• What you should do
All records are to be printed exactly as they appear.

• Records to process
________________________
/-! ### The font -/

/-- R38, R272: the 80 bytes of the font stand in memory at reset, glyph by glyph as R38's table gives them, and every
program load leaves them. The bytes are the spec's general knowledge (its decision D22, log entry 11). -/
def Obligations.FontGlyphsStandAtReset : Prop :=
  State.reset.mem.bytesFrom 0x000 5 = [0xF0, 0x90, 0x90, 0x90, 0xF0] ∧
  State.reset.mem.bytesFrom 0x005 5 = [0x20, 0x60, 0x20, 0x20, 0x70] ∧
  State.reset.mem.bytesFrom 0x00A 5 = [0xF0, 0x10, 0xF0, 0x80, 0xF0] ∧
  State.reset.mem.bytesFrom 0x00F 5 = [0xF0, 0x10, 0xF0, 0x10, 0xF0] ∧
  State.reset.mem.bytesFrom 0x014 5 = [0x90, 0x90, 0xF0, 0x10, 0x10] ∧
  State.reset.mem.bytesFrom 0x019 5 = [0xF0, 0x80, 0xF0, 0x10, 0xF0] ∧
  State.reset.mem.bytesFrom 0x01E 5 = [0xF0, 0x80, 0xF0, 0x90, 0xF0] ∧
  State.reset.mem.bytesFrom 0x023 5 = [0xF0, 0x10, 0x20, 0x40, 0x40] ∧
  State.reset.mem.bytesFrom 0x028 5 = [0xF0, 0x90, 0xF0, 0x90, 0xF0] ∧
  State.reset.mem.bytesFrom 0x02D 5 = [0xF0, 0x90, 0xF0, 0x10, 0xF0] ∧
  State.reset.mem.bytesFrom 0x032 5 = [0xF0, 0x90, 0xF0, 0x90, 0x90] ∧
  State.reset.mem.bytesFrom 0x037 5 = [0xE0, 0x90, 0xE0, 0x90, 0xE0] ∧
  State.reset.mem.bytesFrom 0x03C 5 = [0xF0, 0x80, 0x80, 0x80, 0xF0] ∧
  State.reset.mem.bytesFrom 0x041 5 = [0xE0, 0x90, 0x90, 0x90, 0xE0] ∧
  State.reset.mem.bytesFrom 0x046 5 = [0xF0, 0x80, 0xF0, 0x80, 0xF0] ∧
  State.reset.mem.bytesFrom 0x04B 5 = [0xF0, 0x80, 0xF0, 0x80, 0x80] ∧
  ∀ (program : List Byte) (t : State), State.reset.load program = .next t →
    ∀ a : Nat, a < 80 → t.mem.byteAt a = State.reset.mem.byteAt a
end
________________________
• Result for this exercise
/-! ### The font -/

/-- R38, R272: the 80 bytes of the font stand in memory at reset, glyph by glyph as R38's table gives them, and every
program load leaves them. The bytes are the spec's general knowledge (its decision D22, log entry 11). -/
def Obligations.FontGlyphsStandAtReset : Prop :=
  State.reset.mem.bytesFrom 0x000 5 = [0xF0, 0x90, 0x90, 0x90, 0xF0] ∧
  State.reset.mem.bytesFrom 0x005 5 = [0x20, 0x60, 0x20, 0x20, 0x70] ∧
  State.reset.mem.bytesFrom 0x00A 5 = [0xF0, 0x10, 0xF0, 0x80, 0xF0] ∧
  State.reset.mem.bytesFrom 0x00F 5 = [0xF0, 0x10, 0xF0, 0x10, 0xF0] ∧
  State.reset.mem.bytesFrom 0x014 5 = [0x90, 0x90, 0xF0, 0x10, 0x10] ∧
  State.reset.mem.bytesFrom 0x019 5 = [0xF0, 0x80, 0xF0, 0x10, 0xF0] ∧
  State.reset.mem.bytesFrom 0x01E 5 = [0xF0, 0x80, 0xF0, 0x90, 0xF0] ∧
  State.reset.mem.bytesFrom 0x023 5 = [0xF0, 0x10, 0x20, 0x40, 0x40] ∧
  State.reset.mem.bytesFrom 0x028 5 = [0xF0, 0x90, 0xF0, 0x90, 0xF0] ∧
  State.reset.mem.bytesFrom 0x02D 5 = [0xF0, 0x90, 0xF0, 0x10, 0xF0] ∧
  State.reset.mem.bytesFrom 0x032 5 = [0xF0, 0x90, 0xF0, 0x90, 0x90] ∧
  State.reset.mem.bytesFrom 0x037 5 = [0xE0, 0x90, 0xE0, 0x90, 0xE0] ∧
  State.reset.mem.bytesFrom 0x03C 5 = [0xF0, 0x80, 0x80, 0x80, 0xF0] ∧
  State.reset.mem.bytesFrom 0x041 5 = [0xE0, 0x90, 0x90, 0x90, 0xE0] ∧
  State.reset.mem.bytesFrom 0x046 5 = [0xF0, 0x80, 0xF0, 0x80, 0xF0] ∧
  State.reset.mem.bytesFrom 0x04B 5 = [0xF0, 0x80, 0xF0, 0x80, 0x80] ∧
  ∀ (program : List Byte) (t : State), State.reset.load program = .next t →
    ∀ a : Nat, a < 80 → t.mem.byteAt a = State.reset.mem.byteAt a
end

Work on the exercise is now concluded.